FIG. 12 is a diagram showing a light distribution direction at the time of forming a traveling beam in the embodiment.

FIG. 13 is a diagram showing a light distribution direction when forming a low beam in the same embodiment.

FIG. 14 is a diagram showing a light distribution direction when forming a traveling beam in the embodiment.

FIG. 15 is a diagram showing a light distribution direction when forming a low beam in the same embodiment.

16 (a) and 16 (b) are diagrams showing light distribution patterns of a low beam and a traveling beam.

FIG. 17 is a configuration diagram of a conventional discharge lamp lighting device.

FIG. 18 is a configuration diagram of a conventional vehicle headlamp.

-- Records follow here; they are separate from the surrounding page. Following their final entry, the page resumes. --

/-- The limits the compute budget gives, by core, and each partition's budget (R423). -/
def State.divide (s : State) (bc : Nat) : List (Nat × Nat) × List Nat × Bool :=
  let cs := (List.range 32).filterMap (fun c => (s.heldBy c).map (fun j => s.coreFig c j.part))
  let base := s.baseLimits cs bc
  let used := sumNat (base.1.map (fun e => e.1.at e.2))
  let need := (List.range 8).map (fun p =>
    sumNat ((base.1.filter (fun e => e.1.part = p)).map (fun e => e.1.at 64 - e.1.at e.2)))
  let extra := fillShares s.pwr.active need 9 (bc - used) (List.replicate 8 0)
  let bud := (List.range 8).map (fun p =>
    sumNat ((base.1.filter (fun e => e.1.part = p)).map (fun e => e.1.at e.2)) + extra.getD p 0)
  let lims := base.1.map (fun e =>
    let n := (base.1.filter (fun x => x.1.part = e.1.part)).length
    (e.1.core, max e.2 (e.1.limit (bud.getD e.1.part 0 / max 1 n))))
  (lims, bud, base.2)

/-- The slew of R424: at most 16 per interval, but for a fall that the ceiling term asks for. -/
def slew (old new : Nat) (free : Bool) : Nat :=
  if old < new then min new (old + 16)
  else if free then new
  else max new (old - 16)

/-! ## The close of an interval -/

/-- Energy attributed to the jobs that hold cores, scaled by k (R432, R433). (DEDUCED, log 40) -/
def State.attribute (s : State) (acts : List Activity) : State × Nat :=
  let p := s.pwr
  let scale := fun e => e * p.k / 4096
  let of := fun c => scale (p.coreE (acts.getD c .zero) + p.memE (acts.getD c .zero) + p.lnkE (acts.getD c .zero) + p.leak 15 p.temp)
  let jobs := s.grid.jobs.map (fun j =>
    if j.holds && !(j.phase = .record && j.opened ≠ 0) then
      { j with energy := j.energy + sumNat (j.coreList.map of), measured := j.measured && p.measuring }
    else j)
  let tot := sumNat (s.grid.jobs.map (fun j =>
    if j.holds && !(j.phase = .record && j.opened ≠ 0) then sumNat (j.coreList.map of) else 0)) + p.openShare
  let jobs := jobs.map (fun j => { j with opened := 0 })
  (s.modGrid (fun g => { g with jobs := jobs }), tot)

/-- POWER_INTERVAL_CLOSE: the interval's activity by core, what belongs to no job, and the Intake's lane-busy F-cycles.
This is control core 2's duty. -/
def State.intervalClose (s : State) (acts : List Activity) (other : Activity) (itk : Nat) : State :=
  if s.tick < 200 * (s.pwr.closed + 1) || !s.dutyOk 2 then s
  else
    let p := s.pwr
    let loose := p.memE other + p.lnkE other + p.coreE other + itk * p.weight 13
    let cores := sumNat ((List.range 32).map (fun c =>
      let a := acts.getD c .zero
      p.coreE a + p.memE a + p.lnkE a))
    let reck := cores + loose + s.staticE
    let e := reck * p.k / 4096
    let block := if p.measuring then p.msMeasured else e
    let held := ((List.range 32).filter (fun c => (s.heldBy c).isSome)).length
    let idle := (p.watts 14 + p.leak 16 p.temp + (s.powered - held) * p.leak 15 p.temp) * p.k / 4096
    let at_ := s.attribute acts
    let s := at_.1
    let link := sumNat (acts.map p.lnkE) + p.lnkE other
    let mem := sumNat (acts.map p.memE) + p.memE other
    let s := s.modPwr (fun p => { p with
      closed := p.closed + 1
      cap := p.capNext
      hist := (e :: p.hist).take 5000
      binNow := if (p.closed + 1) % 500 = 0 then 0 else p.binNow + e
      bins := if (p.closed + 1) % 500 = 0 then ((p.binNow + e) :: p.bins).take 1000 else p.bins
      msReckoned := p.msReckoned + reck
      msMeasured := 0
      eTotal := p.eTotal + block
      eJobs := p.eJobs + at_.2
      eIdle := p.eIdle + idle
      eUnattr := p.eUnattr + ((block : Int) - at_.2 - idle)
      openShare := 0
      measuredNow := p.measuring
      intHot := none
      soft := decide (p.thmSoft < p.temp)
      cores := (List.range 32).map (fun c =>
        let k := p.cores.getD c PwrCore.reset
        let a := acts.getD c .zero
        { k with act := a, dens := if a.clk = 0 then 0 else 64 * (a.i2 + a.i4 + a.i1) / a.clk }) })
    let t := s.pwr.nextTarget
    let full := sumNat ((List.range 32).filterMap (fun c => (s.heldBy c).map (fun j => (s.coreFig c j.part).at 64)))
    let got := giveClasses (classOrder (fld 3 1 s.pwr.ctrl.toNat)) [link, mem, full] (t.1 - s.staticE)
    let bc0 := got.getD 2 0
    let bc :=
      if p.temp ≤ p.thmSoft then bc0
      else if 1840 ≤ p.temp then 0
      else bc0 * (1840 - p.temp).toNat / (1840 - p.thmSoft).toNat
    let d := s.divide bc
    let s := d.1.foldl (fun s x => s.modCore x.1 (fun q => { q with arr := { q.arr with
      limit := slew q.arr.limit x.2 (t.2 = 0) } })) s
    let s := { s with cores := s.cores.map (fun (q : Core) => { q with arr := { q.arr with
      ramp := q.arr.ramp.map (fun (r : Nat × Nat) => (r.1, r.2 - cdiv r.1 10)) } }) }
    let lims := d.1.map (fun x => (s.core x.1).arr.limit)
    let s := s.modPwr (fun p => { p with
      target := t.1
      window := t.2
      lnkShort := decide (got.getD 0 0 < link)
      memShort := decide (got.getD 1 0 < mem)
      limHist := ((sumNat lims, lims.length) :: p.limHist).take 5000
      floorBreak := if d.2.2 then sat32 p.floorBreak 1 else p.floorBreak
      budgets := (List.range 8).map (fun q =>
        (d.2.1.getD q 0 / (20000 * pJ),
          ((d.1.filter (fun x => (s.heldBy x.1).any (fun j => j.part = q))).map (fun x => (s.core x.1).arr.limit)).foldl max 0)) })
    if d.2.2 then s.pwrEvent 0 else s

FIG. 19 is a diagram showing the shape of the lamp used in the experiment.

[Explanation of symbols]

 11, 31, 41, 72 Discharge lamp 12, 37, 42, 71 Lighting circuit 15, 43, 77 DC power supply 19, 44, 81 Inverter circuit 20, 62, 82 Drive circuit 22, 32, 45, 84 High voltage pulse generation circuit 43 Step-down chopper circuit 73 Parabolic reflector 74 Outer lens 131 Quartz glass 132, 133 Electrode

 ─────────────────────────────────────────────────── ─── Continuation of the front page (72) Inventor Shigeru Horii 1006 Kadoma, Kadoma City, Osaka Prefecture Matsushita Electric Industrial Co., Ltd.

Claims (5)

[Claims] 1. A lighting circuit, a discharge lamp connected to an output end of the lighting circuit, and light control means for irradiating light emitted from the discharge lamp in a predetermined direction, wherein the lighting circuit has an output frequency. And a characteristic that at least one of the output current waveforms can be changed, the discharge lamp is turned on by the lighting circuit, and the shape of the discharge arc of the discharge lamp is changed. 2. The lighting circuit varies at least one of an output frequency and an output waveform of voltage, current, or power to selectively form discharge arcs having different shapes to form at least two light distribution patterns. The discharge lamp lighting device according to claim 1, which is capable of being. 3. A lighting circuit varies at least one of an output frequency and an output waveform of voltage, current, or power to form two light distribution patterns, and the first light distribution pattern is changed to a passing beam. 3. The discharge lamp lighting device according to claim 2, wherein the second light distribution pattern is used as a traveling beam to provide a vehicle headlamp. 4. The discharge lamp lighting device according to claim 3, wherein the shape of the discharge arc of the discharge lamp is substantially linear when the beam is used frequently. 5. An output waveform of an instantaneous voltage, an instantaneous current or an instantaneous power of a lighting circuit when a beam is used frequently is a waveform which changes with time, V is a sound velocity in a discharge space medium of a discharge lamp, L Is the length of the discharge space that intersects the discharge arc of the discharge lamp, the output frequency f is (nV) /
The discharge lamp lighting device according to claim 4, wherein the discharge lamp lighting device is represented by (2L) (n is a natural number).